XINING, 30. Oktober 2022 (Xinhuanet) -- Die nordwestchinesische Provinz Qinghai hat landesweit die erste lokale Verordnung zum Schutz des Nachthimmels in Lenghu genehmigt, wo China derzeit eine astronomische Beobachtungsstation von Weltrang aufbaut.
Die Verordnung wird am 1. Januar 2023 in Kraft treten. Die Beobachtungsstation in der Gemeinde Lenghu an der Nordseite des Qinghai-Tibet-Plateaus wird über zwei ausgewiesene Schutzgebiete für den dunklen Himmel verfügen, eine dunkle Kernzone und eine Pufferzone, um die optische Beobachtungsumgebung während der Nacht zu gewährleisten.
In der Kernzone mit einem Radius von 50 km werden Art und Helligkeit der Lichtquellen einer strengen Kontrolle unterzogen. Die Beleuchtungsrichtung aller fest installierten Außenbeleuchtungen muss 30 Grad unter der Horizontalen liegen. In der Kernzone sind die Planung und der Bau von Projekten sowie die Durchführung von Aktivitäten, die die astronomische Beobachtung beeinträchtigen, verboten.
In der Pufferzone muss die Beleuchtungsrichtung aller fest installierten Außenbeleuchtungen unterhalb der horizontalen Linie liegen. Die Verordnung sieht auch Beschränkungen an geologische Erkundungen, Besichtigungen und andere Aktivitäten in dem Gebiet vor.
"Die astronomischen Beobachtungsbedingungen in Chinas wichtiger astronomischer Gemeinde müssen aus rechtlicher Sicht geplant und geschützt werden. Ich bin froh, zu sehen, dass Lenghu solide Fortschritte macht", sagte Liu Boyang, ein Astrophysiker, der schon mehrmals in Lenghu war.
Als höchstes Plateau der Erde bietet das Qinghai-Tibet-Plateau hervorragende Möglichkeiten für Astronomie und Teilchenastrophysik.
Im Jahr 2021 berichteten chinesische Astronomen in der Zeitschrift Nature über ihre dreijährige Beobachtung eines lokalen Gipfels auf dem Berg Saishiteng in Lenghu. Sie erklärten, das Gebiet sei aufgrund der Vorteile eines klaren Nachthimmels, stabiler atmosphärischer Bedingungen und eines trockenen Klimas ein idealer Standort für den Bau eines astronomischen Observatoriums.
Bislang sind neun Projekte für optische astronomische Teleskope in Lenghu angesiedelt worden, mit einem Investitionsvolumen von fast 2 Milliarden Yuan (etwa 310 Millionen US-Dollar).

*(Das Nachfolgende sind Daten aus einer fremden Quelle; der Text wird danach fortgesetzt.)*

/-! ### emitFirst -/

@[simp] theorem emitFirst_cur (s : State) (e : Event) : (emitFirst s e).cur = s.cur := rfl
@[simp] theorem emitFirst_turn (s : State) (e : Event) : (emitFirst s e).turn = s.turn := rfl
@[simp] theorem emitFirst_harts (s : State) (e : Event) : (emitFirst s e).harts = s.harts := rfl
@[simp] theorem emitFirst_cores (s : State) (e : Event) : (emitFirst s e).cores = s.cores := rfl
@[simp] theorem emitFirst_clusters (s : State) (e : Event) : (emitFirst s e).clusters = s.clusters := rfl
@[simp] theorem emitFirst_dies (s : State) (e : Event) : (emitFirst s e).dies = s.dies := rfl
@[simp] theorem emitFirst_ctxs (s : State) (e : Event) : (emitFirst s e).ctxs = s.ctxs := rfl
@[simp] theorem emitFirst_queues (s : State) (e : Event) : (emitFirst s e).queues = s.queues := rfl
@[simp] theorem emitFirst_engines (s : State) (e : Event) : (emitFirst s e).engines = s.engines := rfl
@[simp] theorem emitFirst_links (s : State) (e : Event) : (emitFirst s e).links = s.links := rfl
@[simp] theorem emitFirst_mem (s : State) (e : Event) : (emitFirst s e).mem = s.mem := rfl
@[simp] theorem emitFirst_pools (s : State) (e : Event) : (emitFirst s e).pools = s.pools := rfl
@[simp] theorem emitFirst_l2 (s : State) (e : Event) : (emitFirst s e).l2 = s.l2 := rfl
@[simp] theorem emitFirst_poison (s : State) (e : Event) : (emitFirst s e).poison = s.poison := rfl
@[simp] theorem emitFirst_poolPoison (s : State) (e : Event) : (emitFirst s e).poolPoison = s.poolPoison := rfl
@[simp] theorem emitFirst_cells (s : State) (e : Event) : (emitFirst s e).cells = s.cells := rfl
@[simp] theorem emitFirst_watches (s : State) (e : Event) : (emitFirst s e).watches = s.watches := rfl
@[simp] theorem emitFirst_combine (s : State) (e : Event) : (emitFirst s e).combine = s.combine := rfl
@[simp] theorem emitFirst_module (s : State) (e : Event) : (emitFirst s e).module = s.module := rfl
@[simp] theorem emitFirst_events (s : State) (e : Event) : (emitFirst s e).events = e :: s.events := rfl
@[simp] theorem emitFirst_inputs (s : State) (e : Event) : (emitFirst s e).inputs = s.inputs := rfl
@[simp] theorem emitFirst_arbiter (s : State) (e : Event) : (emitFirst s e).arbiter = s.arbiter := rfl
@[simp] theorem emitFirst_tick (s : State) (e : Event) : (emitFirst s e).tick = s.tick := rfl
@[simp] theorem emitFirst_clock (s : State) (e : Event) : (emitFirst s e).clock = s.clock := rfl
@[simp] theorem emitFirst_tags (s : State) (e : Event) : (emitFirst s e).tags = s.tags := rfl
@[simp] theorem emitFirst_epoch (s : State) (e : Event) : (emitFirst s e).epoch = s.epoch := rfl

/-! ### poolWrite -/

@[simp] theorem poolWrite_cur (s : State) (c off : Nat) (bs : List Byte) : (poolWrite s c off bs).cur = s.cur := rfl
@[simp] theorem poolWrite_turn (s : State) (c off : Nat) (bs : List Byte) : (poolWrite s c off bs).turn = s.turn := rfl
@[simp] theorem poolWrite_harts (s : State) (c off : Nat) (bs : List Byte) : (poolWrite s c off bs).harts = s.harts := rfl
@[simp] theorem poolWrite_cores (s : State) (c off : Nat) (bs : List Byte) : (poolWrite s c off bs).cores = s.cores := rfl
@[simp] theorem poolWrite_clusters (s : State) (c off : Nat) (bs : List Byte) : (poolWrite s c off bs).clusters = s.clusters := rfl
@[simp] theorem poolWrite_dies (s : State) (c off : Nat) (bs : List Byte) : (poolWrite s c off bs).dies = s.dies := rfl
@[simp] theorem poolWrite_ctxs (s : State) (c off : Nat) (bs : List Byte) : (poolWrite s c off bs).ctxs = s.ctxs := rfl
@[simp] theorem poolWrite_queues (s : State) (c off : Nat) (bs : List Byte) : (poolWrite s c off bs).queues = s.queues := rfl
@[simp] theorem poolWrite_engines (s : State) (c off : Nat) (bs : List Byte) : (poolWrite s c off bs).engines = s.engines := rfl
@[simp] theorem poolWrite_links (s : State) (c off : Nat) (bs : List Byte) : (poolWrite s c off bs).links = s.links := rfl
@[simp] theorem poolWrite_mem (s : State) (c off : Nat) (bs : List Byte) : (poolWrite s c off bs).mem = s.mem := rfl
@[simp] theorem poolWrite_pools (s : State) (c off : Nat) (bs : List Byte) : (poolWrite s c off bs).pools = memWrite s.pools (poolKey c off) bs := rfl
@[simp] theorem poolWrite_l2 (s : State) (c off : Nat) (bs : List Byte) : (poolWrite s c off bs).l2 = s.l2 := rfl
@[simp] theorem poolWrite_poison (s : State) (c off : Nat) (bs : List Byte) : (poolWrite s c off bs).poison = s.poison := rfl
@[simp] theorem poolWrite_cells (s : State) (c off : Nat) (bs : List Byte) : (poolWrite s c off bs).cells = s.cells := rfl
@[simp] theorem poolWrite_watches (s : State) (c off : Nat) (bs : List Byte) : (poolWrite s c off bs).watches = s.watches := rfl
@[simp] theorem poolWrite_combine (s : State) (c off : Nat) (bs : List Byte) : (poolWrite s c off bs).combine = s.combine := rfl
@[simp] theorem poolWrite_module (s : State) (c off : Nat) (bs : List Byte) : (poolWrite s c off bs).module = s.module := rfl
@[simp] theorem poolWrite_events (s : State) (c off : Nat) (bs : List Byte) : (poolWrite s c off bs).events = s.events := rfl
@[simp] theorem poolWrite_inputs (s : State) (c off : Nat) (bs : List Byte) : (poolWrite s c off bs).inputs = s.inputs := rfl
@[simp] theorem poolWrite_arbiter (s : State) (c off : Nat) (bs : List Byte) : (poolWrite s c off bs).arbiter = s.arbiter := rfl
@[simp] theorem poolWrite_tick (s : State) (c off : Nat) (bs : List Byte) : (poolWrite s c off bs).tick = s.tick := rfl
@[simp] theorem poolWrite_clock (s : State) (c off : Nat) (bs : List Byte) : (poolWrite s c off bs).clock = s.clock := rfl
@[simp] theorem poolWrite_tags (s : State) (c off : Nat) (bs : List Byte) : (poolWrite s c off bs).tags = s.tags := rfl
@[simp] theorem poolWrite_epoch (s : State) (c off : Nat) (bs : List Byte) : (poolWrite s c off bs).epoch = s.epoch := rfl

/-! ### physWrite -/

@[simp] theorem physWrite_cur (s : State) (pa : Nat) (bs : List Byte) : (physWrite s pa bs).cur = s.cur := by
  obtain ⟨k, p, h⟩ := physWrite_eq s pa bs
  rw [h]
@[simp] theorem physWrite_turn (s : State) (pa : Nat) (bs : List Byte) : (physWrite s pa bs).turn = s.turn := by
  obtain ⟨k, p, h⟩ := physWrite_eq s pa bs
  rw [h]
@[simp] theorem physWrite_harts (s : State) (pa : Nat) (bs : List Byte) : (physWrite s pa bs).harts = s.harts := by
  obtain ⟨k, p, h⟩ := physWrite_eq s pa bs
  rw [h]
@[simp] theorem physWrite_cores (s : State) (pa : Nat) (bs : List Byte) : (physWrite s pa bs).cores = s.cores := by
  obtain ⟨k, p, h⟩ := physWrite_eq s pa bs
  rw [h]
@[simp] theorem physWrite_dies (s : State) (pa : Nat) (bs : List Byte) : (physWrite s pa bs).dies = s.dies := by
  obtain ⟨k, p, h⟩ := physWrite_eq s pa bs
  rw [h]
@[simp] theorem physWrite_ctxs (s : State) (pa : Nat) (bs : List Byte) : (physWrite s pa bs).ctxs = s.ctxs := by
  obtain ⟨k, p, h⟩ := physWrite_eq s pa bs
  rw [h]
@[simp] theorem physWrite_queues (s : State) (pa : Nat) (bs : List Byte) : (physWrite s pa bs).queues = s.queues := by
  obtain ⟨k, p, h⟩ := physWrite_eq s pa bs
  rw [h]
@[simp] theorem physWrite_engines (s : State) (pa : Nat) (bs : List Byte) : (physWrite s pa bs).engines = s.engines := by
  obtain ⟨k, p, h⟩ := physWrite_eq s pa bs
  rw [h]
@[simp] theorem physWrite_links (s : State) (pa : Nat) (bs : List Byte) : (physWrite s pa bs).links = s.links := by
  obtain ⟨k, p, h⟩ := physWrite_eq s pa bs
  rw [h]
@[simp] theorem physWrite_pools (s : State) (pa : Nat) (bs : List Byte) : (physWrite s pa bs).pools = s.pools := by
  obtain ⟨k, p, h⟩ := physWrite_eq s pa bs
  rw [h]
@[simp] theorem physWrite_l2 (s : State) (pa : Nat) (bs : List Byte) : (physWrite s pa bs).l2 = s.l2 := by
  obtain ⟨k, p, h⟩ := physWrite_eq s pa bs
  rw [h]
@[simp] theorem physWrite_poolPoison (s : State) (pa : Nat) (bs : List Byte) : (physWrite s pa bs).poolPoison = s.poolPoison := by
  obtain ⟨k, p, h⟩ := physWrite_eq s pa bs
  rw [h]
@[simp] theorem physWrite_cells (s : State) (pa : Nat) (bs : List Byte) : (physWrite s pa bs).cells = s.cells := by
  obtain ⟨k, p, h⟩ := physWrite_eq s pa bs
  rw [h]
@[simp] theorem physWrite_watches (s : State) (pa : Nat) (bs : List Byte) : (physWrite s pa bs).watches = s.watches := by
  obtain ⟨k, p, h⟩ := physWrite_eq s pa bs
  rw [h]
@[simp] theorem physWrite_combine (s : State) (pa : Nat) (bs : List Byte) : (physWrite s pa bs).combine = s.combine := by
  obtain ⟨k, p, h⟩ := physWrite_eq s pa bs
  rw [h]
@[simp] theorem physWrite_module (s : State) (pa : Nat) (bs : List Byte) : (physWrite s pa bs).module = s.module := by
  obtain ⟨k, p, h⟩ := physWrite_eq s pa bs
  rw [h]
@[simp] theorem physWrite_events (s : State) (pa : Nat) (bs : List Byte) : (physWrite s pa bs).events = s.events := by
  obtain ⟨k, p, h⟩ := physWrite_eq s pa bs
  rw [h]
@[simp] theorem physWrite_inputs (s : State) (pa : Nat) (bs : List Byte) : (physWrite s pa bs).inputs = s.inputs := by
  obtain ⟨k, p, h⟩ := physWrite_eq s pa bs
  rw [h]
@[simp] theorem physWrite_arbiter (s : State) (pa : Nat) (bs : List Byte) : (physWrite s pa bs).arbiter = s.arbiter := by
  obtain ⟨k, p, h⟩ := physWrite_eq s pa bs
  rw [h]
@[simp] theorem physWrite_tick (s : State) (pa : Nat) (bs : List Byte) : (physWrite s pa bs).tick = s.tick := by
  obtain ⟨k, p, h⟩ := physWrite_eq s pa bs
  rw [h]
@[simp] theorem physWrite_clock (s : State) (pa : Nat) (bs : List Byte) : (physWrite s pa bs).clock = s.clock := by
  obtain ⟨k, p, h⟩ := physWrite_eq s pa bs
  rw [h]
@[simp] theorem physWrite_tags (s : State) (pa : Nat) (bs : List Byte) : (physWrite s pa bs).tags = s.tags := by
  obtain ⟨k, p, h⟩ := physWrite_eq s pa bs
  rw [h]
@[simp] theorem physWrite_epoch (s : State) (pa : Nat) (bs : List Byte) : (physWrite s pa bs).epoch = s.epoch := by
  obtain ⟨k, p, h⟩ := physWrite_eq s pa bs
  rw [h]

Das Large Sky Area Multi-Object Fiber Spectroscopic Telescope (LAMOST), ein führendes optisches Teleskopprojekt in China, wird ebenfalls zur Verbesserung der Leistung von der nördlichen Provinz Hebei nach Lenghu verlegt werden.
Die Idee, den Nachthimmel zu bewahren, geht auch über die astronomische Beobachtung hinaus. In den letzten Jahren haben immer mehr Menschen erkannt, dass die Lichtverschmutzung den meisten Stadtbewohnern die Möglichkeit nimmt, die Sternbilder und die Milchstraße zu sehen, sich auf die physische und psychische Gesundheit von Menschen und Tieren gleichermaßen auswirkt und die Ökosysteme stört.
Im Jahr 2013 begann China mit dem Bau seiner ersten Schutzgebiete für den dunklen Himmel in Ngari und Nagqu im Autonomen Gebiet Tibet, um den Nachthimmel zu bewahren und die Besucher über das aufkommende Problem der Lichtverschmutzung aufzuklären. Im Jahr 2018 wurden die beiden Dunkelhimmelparks von der Internationalen Union zur Bewahrung der Natur zertifiziert.